(What is required):
The lines to copy from the data below are those that hold the string "band".

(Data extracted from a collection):
theorem State.avgLost_keeps (h : s0.Keeps s) (c : Nat) (run : Nat) : s0.Keeps (State.avgLost s c run) := by
  unfold State.avgLost
  repeat' first
    | (with_reducible first | assumption | apply State.modAavg_keeps)
    | (with_reducible apply snd_keeps; with_reducible assumption)
    | (extract_lets -underBinder +onlyGivenNames x; first | (refine mp_keeps (s0 := s0) x ?_ ?_; unfold x; clear x; rotate_left; intro hx; clear_value x) | clear_value x)
    | split
    | intro _
    | (with_reducible apply Keeps.of_same; with_reducible assumption; rfl; rfl; rfl; rfl; rfl; rfl)

theorem State.injWrite_keeps (h : s0.Keeps s)  : s0.Keeps (State.injWrite s) := by
  unfold State.injWrite
  repeat' first
    | (with_reducible first | assumption | apply State.modAdc_keeps)
    | (with_reducible apply snd_keeps; with_reducible assumption)
    | (extract_lets -underBinder +onlyGivenNames x; first | (refine mp_keeps (s0 := s0) x ?_ ?_; unfold x; clear x; rotate_left; intro hx; clear_value x) | clear_value x)
    | split
    | intro _
    | (with_reducible apply Keeps.of_same; with_reducible assumption; rfl; rfl; rfl; rfl; rfl; rfl)

theorem State.abortStep_keeps (h : s0.Keeps s) (x : Span) (due : Nat) : s0.Keeps (State.abortStep s x due) := by
  unfold State.abortStep
  repeat' first
    | (with_reducible first | assumption | apply State.forAll_keeps | apply State.setSpans_keeps | apply State.modAdc_keeps)
    | (with_reducible apply snd_keeps; with_reducible assumption)
    | (extract_lets -underBinder +onlyGivenNames x; first | (refine mp_keeps (s0 := s0) x ?_ ?_; unfold x; clear x; rotate_left; intro hx; clear_value x) | clear_value x)
    | split
    | intro _
    | (with_reducible apply Keeps.of_same; with_reducible assumption; rfl; rfl; rfl; rfl; rfl; rfl)

theorem State.dropSpan_keeps (h : s0.Keeps s) (c : Nat) (x : Span) : s0.Keeps (State.dropSpan s c x) := by
  unfold State.dropSpan
  repeat' first
    | (with_reducible first | assumption | apply State.setSpans_keeps)
    | (with_reducible apply snd_keeps; with_reducible assumption)
    | (extract_lets -underBinder +onlyGivenNames x; first | (refine mp_keeps (s0 := s0) x ?_ ?_; unfold x; clear x; rotate_left; intro hx; clear_value x) | clear_value x)
    | split
    | intro _

theorem State.bankPut_keeps (h : s0.Keeps s) (node : Nat) (v : InVal) : s0.Keeps (State.bankPut s node v) := by
  unfold State.bankPut
  repeat' first
    | (with_reducible first | assumption | apply State.modMill_keeps)
    | (with_reducible apply snd_keeps; with_reducible assumption)
    | (extract_lets -underBinder +onlyGivenNames x; first | (refine mp_keeps (s0 := s0) x ?_ ?_; unfold x; clear x; rotate_left; intro hx; clear_value x) | clear_value x)
    | split
    | intro _
    | (with_reducible apply Keeps.of_same; with_reducible assumption; rfl; rfl; rfl; rfl; rfl; rfl)

theorem State.deliverResult_keeps (h : s0.Keeps s) (kind : Nat) (n : Nat) (inst : Nat) (y : Int) (ovr : Bool) : s0.Keeps (State.deliverResult s kind n inst y ovr) := by
  unfold State.deliverResult
  repeat' first
    | (with_reducible first | assumption | apply State.modAres_keeps | apply State.iff_keeps | apply State.setRb_keeps
                            | apply State.raise_keeps | apply State.modMill_keeps | apply State.bankPut_keeps
                            | apply State.capRaw_keeps | apply State.capMark_keeps | apply State.atrgSample_keeps
                            | apply State.pmuTake_keeps)
    | (with_reducible apply snd_keeps; with_reducible assumption)
    | (extract_lets -underBinder +onlyGivenNames x; first | (refine mp_keeps (s0 := s0) x ?_ ?_; unfold x; clear x; rotate_left; intro hx; clear_value x) | clear_value x)
    | split
    | intro _
    | (with_reducible apply Keeps.of_same; with_reducible assumption; rfl; rfl; rfl; rfl; rfl; rfl)

theorem State.calRequest_keeps (h : s0.Keeps s) (c : Nat) (band : Nat) : s0.Keeps (State.calRequest s c band) := by
  unfold State.calRequest
  repeat' first
    | (with_reducible first | assumption | apply State.modAcal_keeps)
    | (with_reducible apply snd_keeps; with_reducible assumption)
    | (extract_lets -underBinder +onlyGivenNames x; first | (refine mp_keeps (s0 := s0) x ?_ ?_; unfold x; clear x; rotate_left; intro hx; clear_value x) | clear_value x)
    | split
    | intro _
    | (with_reducible apply Keeps.of_same; with_reducible assumption; rfl; rfl; rfl; rfl; rfl; rfl)

theorem State.writeAdcCal_keeps (h : s0.Keeps s) (v : Word) : s0.Keeps (State.writeAdcCal s v) := by
  unfold State.writeAdcCal
  repeat' first
    | (with_reducible first | assumption | apply State.setRf_keeps | apply State.forAll_keeps | apply State.calRequest_keeps)
    | (with_reducible apply snd_keeps; with_reducible assumption)
    | (extract_lets -underBinder +onlyGivenNames x; first | (refine mp_keeps (s0 := s0) x ?_ ?_; unfold x; clear x; rotate_left; intro hx; clear_value x) | clear_value x)
    | split
    | intro _

theorem State.calTally_keeps (h : s0.Keeps s) (c : Nat) : s0.Keeps (State.calTally s c) := by
  unfold State.calTally
  repeat' first
    | (with_reducible first | assumption | apply State.setSpans_keeps | apply State.modAcal_keeps | apply foldl_keeps
                            | apply foldl_snd_keeps | apply foldl_fst_keeps)
    | (with_reducible apply snd_keeps; with_reducible assumption)
    | (extract_lets -underBinder +onlyGivenNames x; first | (refine mp_keeps (s0 := s0) x ?_ ?_; unfold x; clear x; rotate_left; intro hx; clear_value x) | clear_value x)
    | split
    | intro _
    | (with_reducible apply Keeps.of_same; with_reducible assumption; rfl; rfl; rfl; rfl; rfl; rfl)

theorem State.calSpan_keeps (h : s0.Keeps s) (c : Nat) (raw : Int) : s0.Keeps (State.calSpan s c raw) := by
  unfold State.calSpan
  repeat' first
    | (with_reducible first | assumption | apply State.calTally_keeps | apply State.addSpan_keeps)
    | (with_reducible apply snd_keeps; with_reducible assumption)
    | (extract_lets -underBinder +onlyGivenNames x; first | (refine mp_keeps (s0 := s0) x ?_ ?_; unfold x; clear x; rotate_left; intro hx; clear_value x) | clear_value x)
    | split
    | intro _

theorem State.writeAdcOfs_keeps (h : s0.Keeps s) (c : Nat) (b : Nat) (v : Word) : s0.Keeps (State.writeAdcOfs s c b v) := by
  unfold State.writeAdcOfs
  repeat' first
    | (with_reducible first | assumption | apply State.modAdc_keeps)
    | (with_reducible apply snd_keeps; with_reducible assumption)
    | (extract_lets -underBinder +onlyGivenNames x; first | (refine mp_keeps (s0 := s0) x ?_ ?_; unfold x; clear x; rotate_left; intro hx; clear_value x) | clear_value x)
    | split
    | intro _
    | (with_reducible apply Keeps.of_same; with_reducible assumption; rfl; rfl; rfl; rfl; rfl; rfl)

theorem State.writeAdcGain_keeps (h : s0.Keeps s) (c : Nat) (b : Nat) (v : Word) : s0.Keeps (State.writeAdcGain s c b v) := by
  unfold State.writeAdcGain
  repeat' first
    | (with_reducible first | assumption | apply State.iff_keeps | apply State.adcKeep_keeps | apply State.setReg_keeps
                            | apply State.modAdc_keeps)
    | (with_reducible apply snd_keeps; with_reducible assumption)
    | (extract_lets -underBinder +onlyGivenNames x; first | (refine mp_keeps (s0 := s0) x ?_ ?_; unfold x; clear x; rotate_left; intro hx; clear_value x) | clear_value x)
    | split
    | intro _
    | (with_reducible apply Keeps.of_same; with_reducible assumption; rfl; rfl; rfl; rfl; rfl; rfl)

theorem State.fastInvalid_keeps (h : s0.Keeps s) (n : Nat) (inst : Nat) : s0.Keeps (State.fastInvalid s n inst) := by
  unfold State.fastInvalid
  repeat' first
    | (with_reducible first | assumption | apply State.capFastGap_keeps | apply State.atrgReset_keeps | apply State.twReset_keeps
                            | apply State.modFad_keeps | apply State.modFres_keeps)
    | (with_reducible apply snd_keeps; with_reducible assumption)
    | (extract_lets -underBinder +onlyGivenNames x; first | (refine mp_keeps (s0 := s0) x ?_ ?_; unfold x; clear x; rotate_left; intro hx; clear_value x) | clear_value x)
    | split
    | intro _
    | (with_reducible apply Keeps.of_same; with_reducible assumption; rfl; rfl; rfl; rfl; rfl; rfl)

theorem State.fastTrip_keeps (h : s0.Keeps s) (n : Nat) (inst : Nat) : s0.Keeps (State.fastTrip s n inst) := by
  unfold State.fastTrip
  repeat' first
    | (with_reducible first | assumption | apply State.forAll_keeps | apply State.softOff_keeps | apply State.modSw_keeps
                            | apply State.setRb_keeps | apply State.raise_keeps | apply State.healthCount_keeps)
    | (with_reducible apply snd_keeps; with_reducible assumption)
    | (extract_lets -underBinder +onlyGivenNames x; first | (refine mp_keeps (s0 := s0) x ?_ ?_; unfold x; clear x; rotate_left; intro hx; clear_value x) | clear_value x)
    | split
    | (intro _ w; first | exact w | exact Bool.noConfusion w | (split at w <;> first | exact w | exact Bool.noConfusion w))
    | intro _
    | (with_reducible apply Keeps.of_same; with_reducible assumption; rfl; rfl; rfl; rfl; rfl; rfl)

theorem State.fastProtect_keeps (h : s0.Keeps s) (n : Nat) (inst : Nat) (y : Int) : s0.Keeps (State.fastProtect s n inst y) := by
  unfold State.fastProtect
  repeat' first
    | (with_reducible first | assumption | apply State.modFad_keeps | apply State.iff_keeps | apply State.fastTrip_keeps)
    | (with_reducible apply snd_keeps; with_reducible assumption)
    | (extract_lets -underBinder +onlyGivenNames x; first | (refine mp_keeps (s0 := s0) x ?_ ?_; unfold x; clear x; rotate_left; intro hx; clear_value x) | clear_value x)
    | split
    | intro _
    | (with_reducible apply Keeps.of_same; with_reducible assumption; rfl; rfl; rfl; rfl; rfl; rfl)

theorem State.fadCalSample_keeps (h : s0.Keeps s) (n : Nat) (inst : Nat) (raw : Int) : s0.Keeps (State.fadCalSample s n inst raw) := by
  unfold State.fadCalSample
  repeat' first
    | (with_reducible first | assumption | apply State.modFcal_keeps)
    | (with_reducible apply snd_keeps; with_reducible assumption)
    | (extract_lets -underBinder +onlyGivenNames x; first | (refine mp_keeps (s0 := s0) x ?_ ?_; unfold x; clear x; rotate_left; intro hx; clear_value x) | clear_value x)
    | split
    | intro _
    | (with_reducible apply Keeps.of_same; with_reducible assumption; rfl; rfl; rfl; rfl; rfl; rfl)

theorem State.fadRequest_keeps (h : s0.Keeps s) (n : Nat) (band : Nat) : s0.Keeps (State.fadRequest s n band) := by
  unfold State.fadRequest
  repeat' first
    | (with_reducible first | assumption | apply State.modFcal_keeps)
    | (with_reducible apply snd_keeps; with_reducible assumption)
    | (extract_lets -underBinder +onlyGivenNames x; first | (refine mp_keeps (s0 := s0) x ?_ ?_; unfold x; clear x; rotate_left; intro hx; clear_value x) | clear_value x)
    | split
    | intro _
    | (with_reducible apply Keeps.of_same; with_reducible assumption; rfl; rfl; rfl; rfl; rfl; rfl)

theorem State.writeFadCal_keeps (h : s0.Keeps s) (v : Word) : s0.Keeps (State.writeFadCal s v) := by
  unfold State.writeFadCal
  repeat' first
    | (with_reducible first | assumption | apply State.setRf_keeps | apply State.forAll_keeps | apply State.fadRequest_keeps)
    | (with_reducible apply snd_keeps; with_reducible assumption)
    | (extract_lets -underBinder +onlyGivenNames x; first | (refine mp_keeps (s0 := s0) x ?_ ?_; unfold x; clear x; rotate_left; intro hx; clear_value x) | clear_value x)
    | split
    | intro _

theorem State.writeFadOfs_keeps (h : s0.Keeps s) (c : Nat) (b : Nat) (v : Word) : s0.Keeps (State.writeFadOfs s c b v) := by
  unfold State.writeFadOfs
  repeat' first
    | (with_reducible first | assumption | apply State.modFad_keeps)
    | (with_reducible apply snd_keeps; with_reducible assumption)
    | (extract_lets -underBinder +onlyGivenNames x; first | (refine mp_keeps (s0 := s0) x ?_ ?_; unfold x; clear x; rotate_left; intro hx; clear_value x) | clear_value x)
    | split
    | intro _
    | (with_reducible apply Keeps.of_same; with_reducible assumption; rfl; rfl; rfl; rfl; rfl; rfl)

theorem State.writeFadGain_keeps (h : s0.Keeps s) (c : Nat) (b : Nat) (v : Word) : s0.Keeps (State.writeFadGain s c b v) := by
  unfold State.writeFadGain
  repeat' first
    | (with_reducible first | assumption | apply State.iff_keeps | apply State.fadKeep_keeps | apply State.setReg_keeps
                            | apply State.modFad_keeps)
    | (with_reducible apply snd_keeps; with_reducible assumption)
    | (extract_lets -underBinder +onlyGivenNames x; first | (refine mp_keeps (s0 := s0) x ?_ ?_; unfold x; clear x; rotate_left; intro hx; clear_value x) | clear_value x)
    | split
    | intro _
    | (with_reducible apply Keeps.of_same; with_reducible assumption; rfl; rfl; rfl; rfl; rfl; rfl)

theorem State.adcDormant_keeps (h : s0.Keeps s)  : s0.Keeps (State.adcDormant s) := by
  unfold State.adcDormant
  repeat' first
    | (with_reducible first | assumption | apply State.modAdc_keeps | apply State.modFad_keeps)
    | (with_reducible apply snd_keeps; with_reducible assumption)
    | (extract_lets -underBinder +onlyGivenNames x; first | (refine mp_keeps (s0 := s0) x ?_ ?_; unfold x; clear x; rotate_left; intro hx; clear_value x) | clear_value x)
    | split
    | intro _
    | (with_reducible apply Keeps.of_same; with_reducible assumption; rfl; rfl; rfl; rfl; rfl; rfl)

(Task solution):
theorem State.calRequest_keeps (h : s0.Keeps s) (c : Nat) (band : Nat) : s0.Keeps (State.calRequest s c band) := by
theorem State.fadRequest_keeps (h : s0.Keeps s) (n : Nat) (band : Nat) : s0.Keeps (State.fadRequest s n band) := by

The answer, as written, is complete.